To most people, it was a sign that Holland hadn’t taken the fight seriously – or perhaps something even worse. The armchair psychologists were out in force. He self-sabotaged because he was afraid of success, some said. Others said that he had a full-on mental breakdown in the cage. UFC president Dana White even likened it to the infamous 1997 heavyweight boxing championship fight between Oliver McCall and Lennox Lewis, where a clearly mentally disturbed McCall refused to fight back, started crying in the ring, and wound up getting sent to a psych ward.

There is little doubt that Kevin Holland has the pure talent to be a UFC superstar. He’s long, athletic, punches with a sniper’s accuracy, has big one-punch pop, and has shown the kind of pure creativity that you see in the sport’s very best. But the Brunson fight showed very clearly that he needs something else to make it over the hump. Is it a new camp? Is it a new attitude? A new outlook on life? To shut the hell up and get serious? Does he need a sports psychologist?
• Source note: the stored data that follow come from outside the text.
-- ==== Sys2Proof/Tests/Slice0.lean ====
section
/-! SUPPORT. Tests of the model: words of the spec's encoding tables decode to the instructions they stand for, ill-formed
terms are refused, worked examples of the spec come out, and every hypothesis of a statement is met by some state. -/

namespace Sys2Proof.Tests

open Sys2Proof Sys2Proof.Machine

set_option maxRecDepth 100000

/-! ### Decoding (10_encoding_and_opcode_map.md and the encoding tables of the instruction files) -/

/-- Whether each list of parcels decodes to its instruction, and to as many parcels as it has. -/
def decodesTo (l : List (List (BitVec 32) × Instr)) : Bool :=
  l.all (fun e => (decode e.1).toOption == some (e.2, e.1.length))

/-- Whether each word decodes to its vector instruction. -/
def vecTo (l : List (Nat × Instr)) : Bool := l.all (fun e => (decodeVec e.1).toOption == some e.2)

/-- The fields of a vector instruction with no modifier. -/
def vf (vd va vb vc : BitVec 6) (t1 t2 : VTy) (fn : BitVec 9) : VFields :=
  ⟨vd, va, vb, vc, 0, false, t1, t2, 0, 0, false, fn⟩

-- Tables 10.3, 11.4, 15.3 and 18.3, and the programs of files 10, 16, 18 and 23
theorem test_decode_integer : decodesTo [([0x2E217FC0], .addi 2 2 0x7FC0), ([0x38B58005], .shri 11 11 5),
    ([0x04B5C800], .mul 11 11 18), ([0x29528000], .clz 21 5), ([0x3091807F], .andi 9 3 127), ([0x3E500003], .li 5 3),
    ([0xF0F00000, 0x00007FC0], .liLong 15 0x7FC0), ([0xF0700000, 0x00878684], .liLong 7 0x878684)] = true := by decide
theorem test_decode_predicate : decodesTo [([0x4080A500], .cmp .lt 1 9 8), ([0x42409801], .cmpi .ne 1 6 1),
    ([0x4240A400], .cmpi .ne 1 9 0)] = true := by decide
theorem test_decode_control : decodesTo [([0x5400000A], .call 10), ([0x51FFFFFE], .br 0x1FFFFFE),
    ([0x520A0003], .bp 2 true 3), ([0x5209FFD0], .bp 2 false 0x1FFD0), ([0x58108000], .jr 1 1),
    ([0x56008000], .ret 1)] = true := by decide
theorem test_decode_scalar_memory : decodesTo [([0x60522802], .lds 5 4 .w true 2), ([0x63602006], .sts 22 0 .w 6),
    ([0x62F72200], .sts 15 14 .w 512), ([0x64961108], .ldc 9 12 .h false 264)] = true := by decide
-- Tables 20.1, 20.3 (whose word for `wmwait` has the form of `spawn`; notes/assumptions/28.md) and 20.6
theorem test_decode_atomics : decodesTo [([0x70063438], .amo .swap true true false 0 12 13),
    ([0x70F70052], .amo .or true false true 15 14 0), ([0x70074030], .amo .add true true false 0 14 16),
    ([0x72729850], .cas true false true 7 5 6)] = true := by decide
theorem test_decode_ordering : decodesTo [([0x74000000], .rel), ([0x76000001], .acqPartition), ([0x76030000], .acq 6),
    ([0x78028000], .acqG 5), ([0x7C000003], .sbar 3), ([0x7E829C01], .wfeWatch 8 5 7)] = true := by decide
theorem test_decode_tasks : decodesTo [([0xC0A5B000], .panel 10 11 12), ([0xC0530080], .spawn 5 6),
    ([0xC0728100], .join 7 5), ([0xC0000180], .tdone), ([0xC0000201], .wmset 1), ([0xC09ADA80], .wmwait 9 21 22),
    ([0xC0530300], .ctkill 5 6)] = true := by decide
theorem test_decode_system : decodesTo [([0x80000005], .trap 5), ([0x82000000], .tret), ([0x84000000], .uret),
    ([0x86500001], .csrr 5 1), ([0x8C030001], .csrc 0 6 1), ([0x8E500000], .yield 5), ([0x90530000], .vsaveq 5 6),
    ([0x94530000], .pdrain 5 6), ([0x96030000], .preset 6), ([0x960D8000], .preset 27)] = true := by decide
-- Tables 18.3 and 19.3
theorem test_decode_engines : decodesTo [([0xAC000000], .cpy 0 0), ([0xA7078000], .sortr 16 15 0 false 0),
    ([0xAAE65800], .joinr 14 12 22 0 false 0), ([0xAAB51810], .joinr 11 10 6 1 false 0),
    ([0xA915C010], .mrgr 17 11 16 1 false 0), ([0xB40C8000], .tlwait 25 0), ([0xB7000018], .tlget 16 false 3 0),
    ([0xA0A80000], .rnew 10 16 false 0), ([0xA2050004], .ropenA 10 0)] = true := by decide
theorem test_decode_barriers : decodesTo [([0xBA028000], .barinit 5 0 0), ([0xBAF00080], .bararr 15 0),
    ([0xBA078100], .barwait 15 0)] = true := by decide
-- Tables 12.1, 15.3 and 16.7
theorem test_decode_configuration : decodesTo [([0xC2848007], .vsetvl 8 9 7), ([0xC450003C], .vsetf 5 0 3 .ds4),
    ([0xC460070F], .vsetf 6 7 0 .record), ([0xC6000001], .vsetg 0 1), ([0xC4000007], .vsetf 0 0 0 .bf16)] = true := by
  decide
theorem test_decode_lift : decodesTo [([0xC8028004], .lift 5 4), ([0xCA000000], .lend), ([0xCA600080], .lidx 6 0),
    ([0xCA838100], .lred 8 7 .add), ([0xCA83A580], .lpick 8 7 9), ([0xCAB00207], .ltag 11 0 7),
    ([0xCA000284], .lact 4)] = true := by decide
-- the PS convoy of Table 19.3 with the `vtag` word of that table, its lower half first
theorem test_decode_convoy : decodesTo [([0xE3800000, 0x00600000, 0x95040200],
    .convoyHeader ⟨1, 6, 0, 0, 0, 0, 0, false⟩ [0x9504020000600000])] = true := by decide
-- Tables 18.3 and 19.3, the example after Table 12.2 and the listing of file 10
theorem test_decode_vector_memory : vecTo [(0x0004400000900000, .vld (vf 1 4 0 0 .f32 .none 0)),
    (0x040C600000900000, .vst (vf 3 6 0 0 .f32 .none 0)), (0x0304400300600000, .vldseg (vf 1 4 0 3 .n32 .none 0)),
    (0x0714600300600000, .vstseg (vf 5 6 0 3 .n32 .none 0)), (0x0D08000000000000, .rapp (vf 2 0 0 0 .none .none 0)),
    (0x011841C006700002, .vlds ⟨6, 4, 7, 0, 3, false, .bf16, .none, 0, 0, false, 2⟩)] = true := by decide
-- Table 13.5
theorem test_decode_vector_integer : vecTo [
    (0x2014108006100200, .vadd ⟨5, 1, 2, 0, 3, false, .i8, .none, 0, 0, true, 0⟩),
    (0x200C330000500040, .vadd (vf 3 3 12 0 .n16 .none 0x40)),
    (0x2F1C40C000122280, .vnshr ⟨7, 4, 3, 0, 0, false, .i8, .i16, 1, 0, true, 0x80⟩),
    (0x3318824000300102, .vcmp (vf 6 8 9 0 .i32 .none 0x102))] = true := by decide
theorem test_decode_vector_floating : vecTo [(0x4308118200970000, .vfma (vf 2 1 6 2 .f32 .bf16 0)),
    (0x4A24108000900002, .vfcmp (vf 9 1 2 0 .f32 .none 2)), (0x4D0C100000700004, .vsfu (vf 3 1 0 0 .bf16 .none 4))] =
    true := by decide
-- Table 14.5 and Table 15.3
theorem test_decode_vector_moves : vecTo [(0x6014300000A90000, .vcvt (vf 5 3 0 0 .e4m3 .f32 0)),
    (0x6118600000702200, .vrnd ⟨6, 6, 0, 0, 0, false, .bf16, .none, 1, 0, true, 0⟩),
    (0x6810200000900002, .vbcast (vf 4 2 0 0 .f32 .none 2)), (0x6E1C108400960001, .vperm (vf 7 1 2 4 .f32 .n32 1)),
    (0x6F20108500600001, .vpush (vf 8 1 2 5 .n32 .none 1)), (0x7624224000970001, .vfredsum (vf 9 2 9 0 .f32 .bf16 1)),
    (0x7B0C108000000000, .vpand (vf 3 1 2 0 .none .none 0)), (0x7914600000000080, .vpopc (vf 5 6 0 0 .none .none 0x80)),
    (0x62081000004E0000, .vbscaleGet (vf 2 1 0 0 .n8 .mx4 0)), (0x6428A24000720001, .vexpnScl (vf 10 10 9 0 .bf16 .i16 1)),
    (0x7314310000400000, .vzip (vf 5 3 4 0 .n8 .none 0))] = true := by decide
-- Table 16.4
theorem test_decode_matrix : vecTo [(0x8001E00000A00000, .mld (vf 0 30 0 0 .e4m3 .none 0)),
    (0x8000400000DE0001, .mld (vf 0 4 0 0 .ds8 .mx4 1)), (0x8100000000000000, .mswap (vf 0 0 0 0 .none .none 0)),
    (0x8208100000A00000, .mxrO (vf 2 1 0 0 .e4m3 .none 0)), (0x8314100000A00007, .mxrF (vf 5 1 0 0 .e4m3 .none 7)),
    (0x841C000000000000, .mstat (vf 7 0 0 0 .none .none 0))] = true := by decide
-- Table 19.3
theorem test_decode_vector_sort : vecTo [(0x9504020000600000, .vtag (vf 1 0 8 0 .n32 .none 0)),
    (0x9108100300F00000, .vsortk (vf 2 1 0 3 .record .none 0))] = true := by decide
-- Tables 10.2 and 10.3: every other integer opcode
theorem test_decode_integer_map : decodesTo [([0x02531C00], .sub 5 6 7), ([0x06531C00], .mulh 5 6 7),
    ([0x08531C00], .mulhn 5 6 7), ([0x0A531C00], .div 5 6 7), ([0x0C531C00], .divn 5 6 7),
    ([0x0E531C00], .rem 5 6 7), ([0x10531C00], .remn 5 6 7), ([0x12531C00], .and 5 6 7), ([0x16531C00], .xor 5 6 7),
    ([0x18531C00], .andn 5 6 7), ([0x1A531C00], .shl 5 6 7), ([0x1C531C00], .shr 5 6 7), ([0x1E531C00], .sha 5 6 7),
    ([0x20531C00], .min 5 6 7), ([0x22531C00], .max 5 6 7), ([0x24531C00], .minn 5 6 7),
    ([0x26531C00], .maxn 5 6 7), ([0x2A530000], .ctz 5 6), ([0x2C530000], .popc 5 6),
    ([0x32537FFF], .ori 5 6 0x7FFF), ([0x34530009], .xori 5 6 9), ([0x3653003F], .shli 5 6 63),
    ([0x3A530020], .shai 5 6 32), ([0x3C504001], .lui 5 0x4001), ([0xF2500000, 0x01234567], .luiLong 5 0x01234567),
    ([0xF4500000, 0xFFFFFFFC], .addiLong 5 0xFFFFFFFC)] = true := by decide
-- Tables 10.2 and 10.3: predicate, control-flow and memory opcodes
theorem test_decode_control_map : decodesTo [([0x44018104], .pand 3 1 2), ([0x463F8104], .por 127 1 2),
    ([0x4801C004], .pxor 3 64 2), ([0x4A018100], .pnot 3 1), ([0x4C018100], .pmov 3 1), ([0x4E020300], .pall 4 3),
    ([0x4E420300], .pany 4 3), ([0x5A530007], .loopn 5 6 7), ([0x5C000005], .loope 5), ([0x5E000000], .nop),
    ([0x66532003], .stc 5 6 .w 3)] = true := by decide
-- Tables 10.3 and 10.5: ordering, system and engine opcodes with their form codes
theorem test_decode_system_map : decodesTo [([0x7A000000], .fenceSv), ([0x7A000080], .fenceVs),
    ([0x7A000100], .fenceVv), ([0x7A031D81], .fenceR true 6 7), ([0x7E500000], .wfe 5),
    ([0x88530103], .csrw 5 6 0x103), ([0x8A530103], .csrs 5 6 0x103), ([0x92530000], .vrestq 5 6),
    ([0x94530001], .pdrainGo 5 6), ([0xA0530080], .rseal 5 6), ([0xA0530100], .rfork 5 6), ([0xA0030180], .rdrop 6),
    ([0xA0530202], .rinfo 5 6 2), ([0xA050021D], .rinfoStream 5 3 1), ([0xA2531C02], .ropenR 5 6 7 2),
    ([0xA4000003], .rclose 3), ([0xAE531C04], .enqw 5 6 7 4), ([0xB0531C14], .rmig 5 6 7 2 4),
    ([0xB2030004], .stage 6 4), ([0xB403000C], .tlwaitEv 6 4), ([0xB803001C], .tlnotify 6 3 4),
    ([0xBA030189], .baradd 6 9), ([0xBC030004], .coll 6 4)] = true := by decide
-- Tables 10.7 and 10.10: vector memory, stream and sort opcodes
theorem test_decode_memory_map : vecTo [(0x0204408000900000, .vldx (vf 1 4 2 0 .f32 .none 0)),
    (0x050441C000900000, .vsts (vf 1 4 7 0 .f32 .none 0)), (0x0604408000900000, .vstx (vf 1 4 2 0 .f32 .none 0)),
    (0x0804400000900000, .vldc (vf 1 4 0 0 .f32 .none 0)), (0x0904400000900000, .vstc (vf 1 4 0 0 .f32 .none 0)),
    (0x0A04400000000000, .vspill (vf 1 4 0 0 .none .none 0)),
    (0x0B04400000000000, .vfill (vf 1 4 0 0 .none .none 0)), (0x0C08000000000003, .rld (vf 2 0 0 0 .none .none 3)),
    (0x0E04408000600000, .vamo (vf 1 4 2 0 .n32 .none 0)), (0x0F04400000900000, .vldb (vf 1 4 0 0 .f32 .none 0)),
    (0x9008100000F00000, .vsort (vf 2 1 0 0 .record .none 0)),
    (0x920810C000F00000, .vmrg (vf 2 1 3 0 .record .none 0)),
    (0x930810C000F00000, .vsegred (vf 2 1 3 0 .record .none 0)),
    (0x940810C000F00000, .vuniq (vf 2 1 3 0 .record .none 0)),
    (0x960810C000F00000, .vsplit (vf 2 1 3 0 .record .none 0)),
    (0x970810C000F00000, .vsrch (vf 2 1 3 0 .record .none 0))] = true := by decide
-- Table 10.10: vector integer opcodes
theorem test_decode_integer_lane_map : vecTo [(0x210C108000300000, .vsub (vf 3 1 2 0 .i32 .none 0)),
    (0x220C108000300000, .vmul (vf 3 1 2 0 .i32 .none 0)), (0x230C108000300000, .vmulh (vf 3 1 2 0 .i32 .none 0)),
    (0x240C108000300000, .vmacc (vf 3 1 2 0 .i32 .none 0)), (0x250C108000300000, .vwmul (vf 3 1 2 0 .i32 .none 0)),
    (0x260C108000300000, .vwmacc (vf 3 1 2 0 .i32 .none 0)), (0x270C108000300000, .vsadd (vf 3 1 2 0 .i32 .none 0)),
    (0x280C108000300000, .vssub (vf 3 1 2 0 .i32 .none 0)), (0x290C108000300000, .vand (vf 3 1 2 0 .i32 .none 0)),
    (0x2A0C108000300000, .vor (vf 3 1 2 0 .i32 .none 0)), (0x2B0C108000300000, .vxor (vf 3 1 2 0 .i32 .none 0)),
    (0x2C0C108000300000, .vshl (vf 3 1 2 0 .i32 .none 0)), (0x2D0C108000300000, .vshr (vf 3 1 2 0 .i32 .none 0)),
    (0x2E0C108000300000, .vsha (vf 3 1 2 0 .i32 .none 0)), (0x300C108000500000, .vmin (vf 3 1 2 0 .n16 .none 0)),
    (0x310C108000500000, .vmax (vf 3 1 2 0 .n16 .none 0)), (0x320C100000200000, .vabs (vf 3 1 0 0 .i16 .none 0))] = true := by decide
-- Table 10.10: vector floating opcodes
theorem test_decode_float_lane_map : vecTo [(0x400C108000900000, .vfadd (vf 3 1 2 0 .f32 .none 0)),
    (0x410C108000900000, .vfsub (vf 3 1 2 0 .f32 .none 0)), (0x420C108000900000, .vfmul (vf 3 1 2 0 .f32 .none 0)),
    (0x440C108400900000, .vfnma (vf 3 1 2 4 .f32 .none 0)), (0x450C108000900000, .vfdiv (vf 3 1 2 0 .f32 .none 0)),
    (0x460C108000900000, .vfmin (vf 3 1 2 0 .f32 .none 0)), (0x470C108000900000, .vfmax (vf 3 1 2 0 .f32 .none 0)),
    (0x480C100000900000, .vfabs (vf 3 1 0 0 .f32 .none 0)), (0x490C100000900000, .vfneg (vf 3 1 0 0 .f32 .none 0)),
    (0x4B24108000900005, .vcmpt (vf 9 1 2 0 .f32 .none 5)), (0x4C0C100000900000, .vfsqrt (vf 3 1 0 0 .f32 .none 0))] = true := by decide
-- Table 10.10: conversion, permutation, reduction and predicate opcodes
theorem test_decode_move_map : vecTo [(0x6310800000C90000, .vbquant (vf 4 8 0 0 .ds4 .f32 0)),
    (0x660C100000000000, .vmv (vf 3 1 0 0 .none .none 0)), (0x670C108400900000, .vsel (vf 3 1 2 4 .f32 .none 0)),
    (0x690C108000900000, .vextr (vf 3 1 2 0 .f32 .none 0)), (0x6A0C108000900000, .vins (vf 3 1 2 0 .f32 .none 0)),
    (0x6B0C000000600000, .viota (vf 3 0 0 0 .n32 .none 0)),
    (0x6C0C100400900000, .vcompress (vf 3 1 0 4 .f32 .none 0)),
    (0x6D0C100400900000, .vexpand (vf 3 1 0 4 .f32 .none 0)),
    (0x700C108000900000, .vslideup (vf 3 1 2 0 .f32 .none 0)),
    (0x710C108000900000, .vslidedn (vf 3 1 2 0 .f32 .none 0)),
    (0x720C100000900000, .vrev (vf 3 1 0 0 .f32 .none 0)), (0x740C108000400000, .vunzip (vf 3 1 2 0 .n8 .none 0)),
    (0x750C108000300000, .vredsum (vf 3 1 2 0 .i32 .none 0)),
    (0x770C108000300000, .vredmin (vf 3 1 2 0 .i32 .none 0)),
    (0x780C108000900000, .vredmax (vf 3 1 2 0 .f32 .none 0)),
    (0x7A0C100000000000, .vfirst (vf 3 1 0 0 .none .none 0)),
    (0x7C0C108000000000, .vpor (vf 3 1 2 0 .none .none 0)), (0x7D0C108000000000, .vpxor (vf 3 1 2 0 .none .none 0)),
    (0x7E0C100000000000, .vpnot (vf 3 1 0 0 .none .none 0)),
    (0x7F0C000000000000, .vpset (vf 3 0 0 0 .none .none 0))] = true := by decide
-- R170 and R172: reserved opcodes, and bits that must be zero, decode to nothing
theorem test_decode_reserved : ([0x00000001, 0x68000000, 0x6A000000, 0x74000001, 0xCA000001, 0xD0000000, 0xE2000001] : List (BitVec 32)).all
    (fun w => (decode [w]).toOption == none) = true := by decide
theorem test_decode_truncated : ([[], [0xF0F00000], [0xE3800000, 0x00600000]] : List (List (BitVec 32))).all
    (fun ps => (decode ps).toOption == none) = true := by decide
theorem test_encode_long : encode (.liLong 7 0x878684) = [0xF0700000, 0x00878684] := by decide
theorem test_decode_table_word : decodeTableWord 32 0x2E217FC0 = some (.addi 2 2 0x7FC0) := by decide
Nah. He needs to learn how to defend takedowns. The only thing his unsuccessful fight with Brunson displayed was an issue that he had previously been able to work around: poor takedown defense that we had seen rear its head in previous fights. Holland is a fantastic striker – he might already be one of the UFC’s most effective – and his thrilling 2020 rise came mostly against fighters who couldn’t exploit that weakness.

Neither Anthony Hernandez or Charlie Ontiveros managed to last long enough to do much of anything against Holland. Joaquin Buckley is a boxer through and through. Darren Stewart is primarily a striker as well, but still took Holland down three times in his decision defeat. And Ronaldo “Jacare” Souza took Holland down twice in less than two minutes before Holland pulled a rabbit out of his hat by knocking him out from bottom position.

Holland is far from the first fighter to face Derek Brunson and get taken down a bunch. It’s one of the things Brunson’s best at, and he’s relied on it more and more during his excellent recent run: the Holland fight was his fourth straight landing multiple takedowns. Holland is long, wiry and skinny, and Brunson is a muscular powerhouse. And while we wanted to see Holland work harder to get up from the bottom, why don’t you let Derek Brunson take you down, and try to get back up?

We didn’t learn anything we didn’t already know – the Brunson fight just put this gaping hole in Holland’s game in sharper perspective, putting it on the radar less as a “potential pitfall” into more of a “fatal flaw” type territory. This wasn’t even the first time Holland had been taken down six times in a UFC fight: Gerald Meerschaert got him down six times in March 2019, in a fight Holland actually won. Thiago Santos, similarly a much larger, stronger fighter, took him down three times in Holland’s UFC debut and controlled him extensively. As previously mentioned, Stewart took him down three times last September. Jacare, Brendan Allen and Alessio Di Chirico have also landed multiple takedowns against Holland in the UFC.

But Holland’s running monologue, his class clown manner and his constant smile rankle some in defeat. To them, it’s a sign that he isn’t giving the sport the seriousness it deserves. To which I answer: who gives a shit? If it’s entertaining, isn’t that what matters? Kevin Holland talks all night no matter what happens. When he was winning, it was part of what made him a star in the making. Now that it happened in a loss, all of a sudden it’s a problem.

This is who Kevin Holland is. He’s a jokester who doesn’t have an off switch. It’s just now, all of a sudden, he’s built himself some hype. There are more expectations and more eyes. And with more eyes comes more criticism. But if Kevin Holland changes that part of himself, then you don’t have Kevin Holland anymore. You have a completely different fighter, perhaps for good, perhaps for ill.

Kevin Holland doesn’t need to change anything about himself to succeed in the UFC. He’s done pretty well as the jokester he is. He needs to change one thing, however: learn how to stop a takedown. Doing that is going to have more of a positive effect on his career than scowling and pretending to be serious.